### WORK TO COMPLETE
Go line by line through the data and copy those with the word "theorem".

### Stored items

◆ ◆ ◆ ◆ ◆

-- ==== Sys2Proof/Tests/Slice0.lean ====
section
/-! SUPPORT. Tests: words of the spec's encodings and what they decode to, terms that are not well formed, and for each
statement with hypotheses a small state and operands that meet them. -/

namespace Sys2Proof.Tests

set_option Elab.async false

open Machine

/-! Decoding. -/

/-- Lane fields under no guard, in an instruction that does not end its run. -/
def fields (dest : BitVec 8) (type subop : BitVec 4) (srcc srcb srca : BitVec 8) (p2 : Word) : LaneFields where
  dest := dest
  type := type
  sat := false
  pol := 0
  reuse := false
  eor := false
  gneg := false
  guard := 7
  subop := subop
  ixreg := 0
  isel := 0
  srcc := srcc
  srcb := srcb
  srca := srca
  p2 := p2

/-- Words composed from the tables of R124, R125. -/
theorem test_decode_alu :
    decodeWords [0x05428C00] = .ok (.add 20 10 12)
    ∧ decodeWords [0x05428C01] = .ok (.sub 20 10 12)
    ∧ decodeWords [0x05428C02] = .ok (.mul 20 10 12)
    ∧ decodeWords [0x05428C03] = .ok (.mulh 20 10 12)
    ∧ decodeWords [0x05428C04] = .ok (.mulhu 20 10 12)
    ∧ decodeWords [0x05428C05] = .ok (.div 20 10 12)
    ∧ decodeWords [0x05428C06] = .ok (.divu 20 10 12)
    ∧ decodeWords [0x05428C07] = .ok (.rem 20 10 12)
    ∧ decodeWords [0x05428C08] = .ok (.remu 20 10 12)
    ∧ decodeWords [0x05428C09] = .ok (.andR 20 10 12)
    ∧ decodeWords [0x05428C0A] = .ok (.orR 20 10 12)
    ∧ decodeWords [0x05428C0B] = .ok (.xorR 20 10 12)
    ∧ decodeWords [0x05428C0C] = .ok (.shl 20 10 12)
    ∧ decodeWords [0x05428C0D] = .ok (.shr 20 10 12)
    ∧ decodeWords [0x05428C0E] = .ok (.sra 20 10 12)
    ∧ decodeWords [0x05428C0F] = .ok (.min 20 10 12)
    ∧ decodeWords [0x05428C10] = .ok (.max 20 10 12)
    ∧ decodeWords [0x05428C11] = .ok (.minu 20 10 12)
    ∧ decodeWords [0x05428C12] = .ok (.maxu 20 10 12)
    ∧ decodeWords [0x05428C13] = .ok (.slt 20 10 12)
    ∧ decodeWords [0x05428C14] = .ok (.sltu 20 10 12)
    ∧ decodeWords [0x05428C15] = .ok (.seq 20 10 12)
    ∧ decodeWords [0x05428016] = .ok (.clz 20 10)
    ∧ decodeWords [0x05428017] = .ok (.popc 20 10)
    ∧ decodeWords [0x05428018] = .ok (.mov 20 10)
    ∧ decodeWords [0x05428C19] = .ok (.add64 20 10 12) := by
  and_intros <;> rfl

/-- Words composed from the tables of R124, R128. -/
theorem test_decode_immediate :
    decodeWords [0x0942BFFD] = .ok (.addi 20 10 0x3FFD)
    ∧ decodeWords [0x0D42BFFD] = .ok (.andi 20 10 0x3FFD)
    ∧ decodeWords [0x1142BFFD] = .ok (.ori 20 10 0x3FFD)
    ∧ decodeWords [0x1542BFFD] = .ok (.xori 20 10 0x3FFD)
    ∧ decodeWords [0x19428011] = .ok (.shli 20 10 17)
    ∧ decodeWords [0x1D428011] = .ok (.shri 20 10 17)
    ∧ decodeWords [0x21428011] = .ok (.srai 20 10 17)
    ∧ decodeWords [0x254ABCDE] = .ok (.lui 20 0xABCDE)
    ∧ decodeWords [0x29400000, 0x89ABCDEF] = .ok (.li 20 0x89ABCDEF)
    ∧ decodeWords [0x2D428C1C] = .ok (.sel 20 10 12 7)
    ∧ decodeWords [0x31428C05] = .ok (.lea 20 10 12 5) := by
  and_intros <;> rfl

/-- Words composed from the tables of R124, R128. -/
theorem test_decode_control :
    decodeWords [0x40A303FC] = .ok (.bcond .eq 10 12 0x3FC)
    ∧ decodeWords [0x40A307FC] = .ok (.bcond .ne 10 12 0x3FC)
    ∧ decodeWords [0x40A30BFC] = .ok (.bcond .lt 10 12 0x3FC)
    ∧ decodeWords [0x40A30FFC] = .ok (.bcond .ge 10 12 0x3FC)
    ∧ decodeWords [0x40A313FC] = .ok (.bcond .ltu 10 12 0x3FC)
    ∧ decodeWords [0x40A317FC] = .ok (.bcond .geu 10 12 0x3FC)
    ∧ decodeWords [0x46000001] = .ok (.jmp 0x2000001)
    ∧ decodeWords [0x48000005] = .ok (.jal 5)
    ∧ decodeWords [0x4C128000] = .ok (.jr 1 10)
    ∧ decodeWords [0x509003FC] = .ok (.loop 9 0x3FC)
    ∧ decodeWords [0x60020000, 0x00000012] = .ok (.lrun 8 0x12) := by
  and_intros <;> rfl

/-- Words composed from the tables of R54, R124, R126. -/
theorem test_decode_system :
    decodeWords [0x64400002] = .ok (.gets 4 .crew)
    ∧ decodeWords [0x64400006] = .ok (.gets 4 .wgx)
    ∧ decodeWords [0x6440000F] = .ok (.gets 4 .cycles)
    ∧ decodeWords [0x64400010] = .ok (.gets 4 .jcur)
    ∧ decodeWords [0x68000004] = .ok (.fence .rel .dev)
    ∧ decodeWords [0x68000014] = .ok (.fence .acq .dev)
    ∧ decodeWords [0x68000024] = .ok (.fence .ar .dev)
    ∧ decodeWords [0x68000046] = .ok (.drain .sys)
    ∧ decodeWords [0xFC000000] = .ok (.nop)
    ∧ decodeWords [0xFC000001] = .ok (.lsync)
    ∧ decodeWords [0xFC000002] = .ok (.exit)
    ∧ decodeWords [0xFC000003] = .ok (.cwait)
    ∧ decodeWords [0xFC000004] = .ok (.bkpt)
    ∧ decodeWords [0xF8000123] = .ok (.trap 0x123)
    ∧ decodeWords [0xDC430000] = .ok (.launch 4 12)
    ∧ decodeWords [0xB8028000] = .ok (.waitc .ld 10)
    ∧ decodeWords [0xB8028001] = .ok (.waitc .st 10)
    ∧ decodeWords [0xB8028002] = .ok (.waitc .cp 10)
    ∧ decodeWords [0xB8028003] = .ok (.waitc .tl 10)
    ∧ decodeWords [0xB8028004] = .ok (.waitc .ft 10) := by
  and_intros <;> rfl

/-- Words composed from the tables of R124, R127. -/
theorem test_decode_scalar_memory :
    decodeWords [0x81433FB2] = .ok (.sld 20 12 0x7F .strong .dev 2)
    ∧ decodeWords [0x854300C3] = .ok (.sst 20 12 1 .nt .crew 3)
    ∧ decodeWords [0x8942B001] = .ok (.ldk 20 10 0x3001)
    ∧ decodeWords [0x8D430308] = .ok (.satom 20 12 3 .add .dev false)
    ∧ decodeWords [0x8D430318] = .ok (.satom 20 12 3 .fadd .dev false)
    ∧ decodeWords [0x8D430328] = .ok (.satom 20 12 3 .min .dev false)
    ∧ decodeWords [0x8D430338] = .ok (.satom 20 12 3 .max .dev false)
    ∧ decodeWords [0x8D430348] = .ok (.satom 20 12 3 .minu .dev false)
    ∧ decodeWords [0x8D430358] = .ok (.satom 20 12 3 .maxu .dev false)
    ∧ decodeWords [0x8D430368] = .ok (.satom 20 12 3 .and .dev false)
    ∧ decodeWords [0x8D430378] = .ok (.satom 20 12 3 .or .dev false)
    ∧ decodeWords [0x8D430388] = .ok (.satom 20 12 3 .xor .dev false)
    ∧ decodeWords [0x8D430398] = .ok (.satom 20 12 3 .xchg .dev false)
    ∧ decodeWords [0x8D4303A8] = .ok (.satom 20 12 3 .cas .dev false) := by
  and_intros <;> rfl

/-- Words composed from the tables of R126, R128. -/
theorem test_decode_workgroup :
    decodeWords [0xA0028003] = .ok (.binit 3 10)
    ∧ decodeWords [0xA0028C23] = .ok (.bexp 3 10 12)
    ∧ decodeWords [0xA000004F] = .ok (.barr 15)
    ∧ decodeWords [0xA0000073] = .ok (.bwait 3 true)
    ∧ decodeWords [0xA1400083] = .ok (.btry 20 3 false)
    ∧ decodeWords [0xA4310510, 0x88C0FFFE] = .ok (.tload 3 4 5 6 2 (some 1) 0xFFFE)
    ∧ decodeWords [0xA8310510, 0x00C00001] = .ok (.tstore 3 4 5 6 2 1)
    ∧ decodeWords [0xAC900012] = .ok (.cpseal 9 (some 2))
    ∧ decodeWords [0xB00280FE] = .ok (.cpwait 10 0xFE)
    ∧ decodeWords [0xB4028015] = .ok (.cbload 5 10 2)
    ∧ decodeWords [0xC1428000] = .ok (.tlook 20 10)
    ∧ decodeWords [0xC1428C01] = .ok (.tfill 20 10 12)
    ∧ decodeWords [0xC0028002] = .ok (.tdrop 10)
    ∧ decodeWords [0xC400001F] = .ok (.aalloc 31)
    ∧ decodeWords [0xC5400051] = .ok (.agrow 20 17)
    ∧ decodeWords [0xC4000081] = .ok (.afree 1) := by
  and_intros <;> rfl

◆ ◆ ◆ ◆ ◆

### THE COMPLETED TASK
theorem test_decode_alu :
theorem test_decode_immediate :
theorem test_decode_control :
theorem test_decode_system :
theorem test_decode_scalar_memory :
theorem test_decode_workgroup :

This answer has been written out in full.